-- ==== Sys2Proof/Machine/Draw.lean ====
section
/-! DEFINITION. The draw engine (spec/41_draw.md): acceptance of its seven commands, its plot step and its
completion step. -/

namespace Sys2Proof.Machine

/-- Acceptance or drop at the draw engine (spec/30_encoding.md R115, R116): dropped with ERR_OVERRUN while it is
busy, else latched with the colour of COLOR565 and k = 0. -/
def acceptDraw (cmd : DrawCmd) (s : State) : State :=
  match s.drawJob with
  | some _ => s.raise .errOverrun
  | none => { s with drawJob := some { cmd := cmd, color := s.color565, k := 0 } }

/-- PLOT (R153). -/
def execPlot (s : State) : Host.Outcome State Fault Refusal := .next (acceptDraw s.plotOperands s)

/-- LINE (R155). -/
def execLine (s : State) : Host.Outcome State Fault Refusal := .next (acceptDraw s.lineOperands s)

/-- RECT (R159). -/
def execRect (s : State) : Host.Outcome State Fault Refusal := .next (acceptDraw s.rectOperands s)

/-- FILLRECT (R161). -/
def execFillRect (s : State) : Host.Outcome State Fault Refusal := .next (acceptDraw s.fillRectOperands s)

/-- CIRCLE (R163). -/
def execCircle (s : State) : Host.Outcome State Fault Refusal := .next (acceptDraw s.circleOperands s)

/-- FILLCIRCLE (R165). -/
def execFillCircle (s : State) : Host.Outcome State Fault Refusal := .next (acceptDraw s.fillCircleOperands s)

/-- CLEAR (R167): no operands. -/
def execClear (s : State) : Host.Outcome State Fault Refusal := .next (acceptDraw .clear s)

/-- The completion step (R168): idle, DRAW_DONE, and for CLEAR the cursor at (0, 0). -/
def drawComplete (job : DrawJob) (s : State) : State :=
  let t := { s with drawJob := none }.raise .drawDone
  match job.cmd with
  | .clear => { t with cursor := 0#32 }
  | .plot _ _ | .line _ _ _ _ | .rect _ _ _ _ | .fillRect _ _ _ _ | .circle _ _ _ | .fillCircle _ _ _ => t

/-- One draw-engine step (R150): the next point of the list, or after the last the completion. An idle engine has
no step (notes/assumptions/3.md). -/
def drawStep (s : State) : State :=
  match s.drawJob with
  | none => s
  | some job =>
    match job.cmd.points[job.k]? with
    | some p => { s.plot p (job.cmd.penColor job.color) with drawJob := some { job with k := job.k + 1 } }
    | none => drawComplete job s

end Sys2Proof.Machine
end

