-- ==== Sys2Proof/Tests/Slice0.lean ====
section
/-! SUPPORT. Tests on small states, each expected value written out from the spec (spec/95_test_vectors.md where a
vector is named), and one witness for the hypotheses of each statement that has some. -/

namespace Sys2Proof.Tests

open Sys2Proof Sys2Proof.Machine

/-! ## Decoding: command words written out from spec/30_encoding.md R112 and R121 (RSVD, then CODE) -/

theorem test_decode_plot : decode (0#24 ++ 0b00000001#8) = .ok .plot := by decide
theorem test_decode_line : decode (0#24 ++ 0b00000010#8) = .ok .line := by decide
theorem test_decode_rect : decode (0#24 ++ 0b00000011#8) = .ok .rect := by decide
theorem test_decode_fillRect : decode (0#24 ++ 0b00000100#8) = .ok .fillRect := by decide
theorem test_decode_circle : decode (0#24 ++ 0b00000101#8) = .ok .circle := by decide
theorem test_decode_fillCircle : decode (0#24 ++ 0b00000110#8) = .ok .fillCircle := by decide
theorem test_decode_clear : decode (0#24 ++ 0b00000111#8) = .ok .clear := by decide
theorem test_decode_refresh : decode (0#24 ++ 0b00100000#8) = .ok .refresh := by decide
theorem test_decode_sendcmd : decode (0#24 ++ 0b00100001#8) = .ok .sendcmd := by decide
theorem test_decode_contrast : decode (0#24 ++ 0b00100010#8) = .ok .contrast := by decide
theorem test_decode_vscroll : decode (0#24 ++ 0b00100011#8) = .ok .vscroll := by decide
theorem test_decode_busOpen : decode (0#24 ++ 0b00100100#8) = .ok .busOpen := by decide
theorem test_decode_busClose : decode (0#24 ++ 0b00100101#8) = .ok .busClose := by decide

/-- D-DIS-2: reserved codes, at both ends of each range of R122. -/
theorem test_decode_rejects_reserved_codes :
    decode 0x00#32 = .error .reservedCode ∧ decode 0x08#32 = .error .reservedCode ∧
      decode 0x1F#32 = .error .reservedCode ∧ decode 0x26#32 = .error .reservedCode ∧
      decode 0xFF#32 = .error .reservedCode := by decide

/-- D-DIS-3, D-DIS-4: nonzero RSVD. -/
theorem test_decode_rejects_reserved_bits :
    decode 0x00000101#32 = .error .reservedBits ∧ decode 0x80000002#32 = .error .reservedBits := by decide

theorem test_decodeTableWord :
    decodeTableWord 32 0x21 = some .sendcmd ∧ decodeTableWord 8 0x25 = some .busClose ∧
      decodeTableWord 32 0x26 = none ∧ decodeTableWord 32 0x10000001 = none := by decide

/-! ## WellFormed: an ill-formed term for each check -/

theorem test_wellFormed_reserved_bits :
    commandWordWellFormed 0x00000101#32 = false ∧ commandWordWellFormed 0x80000002#32 = false ∧
      commandWordWellFormed 0x00000001#32 = true := by decide

theorem test_wellFormed_reserved_code :
    commandWordWellFormed 0x00#32 = false ∧ commandWordWellFormed 0x08#32 = false ∧
      commandWordWellFormed 0x1F#32 = false ∧ commandWordWellFormed 0x26#32 = false ∧
      commandWordWellFormed 0xFF#32 = false := by decide

/-- D-DIS-5: SENDCMD with len = 17; R118: len = 16 is legal. -/
theorem test_wellFormed_payload_length :
    Instr.wellFormed .sendcmd 0x000011B8#32 = false ∧ Instr.wellFormed .sendcmd 0x000010B8#32 = true := by decide

/-! ## One step or one operation -/

/-- The state a run along these turns leaves, from s. -/
def after (ts : List Turn) (s : State) : State :=
  match runTurns ts s with
  | .next t => t
  | .fault _ | .refused _ => s

/-- The state after the next step. -/
def afterStep (s : State) : State :=
  match step s with
  | .next t => t
  | .fault _ | .refused _ => s

/-- The reset state with ARG0 and ARG1 set. -/
def withArgs (a b : Word) : State := { State.reset with arg0 := a, arg1 := b }

/-- The reset state with the bus open and both pins driven (the "open bus" of spec/95_test_vectors.md). -/
def openBus : State :=
  { State.reset with busOpen := true, ctrl := { rstLevel := true, rstOe := true, dcOe := true } }

/-- A read of n bytes at an offset, as its answer. -/
def readBack (offset : Nat) (n : Size) (s : State) : Option Response :=
  (after [.host { dir := .read, offset := offset, size := n, wdata := 0#32 }] s).response

/-- A write of v at an offset. -/
def written (offset : Nat) (n : Size) (v : Word) (s : State) : State :=
  after [.host { dir := .write, offset := offset, size := n, wdata := v }] s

§ **Assignment**: With the line that contains "an offset. -/" as the starting point, output each line exactly through the end of the listing above.

§ **Reply to the task**:
/-- A write of v at an offset. -/
def written (offset : Nat) (n : Size) (v : Word) (s : State) : State :=
  after [.host { dir := .write, offset := offset, size := n, wdata := v }] s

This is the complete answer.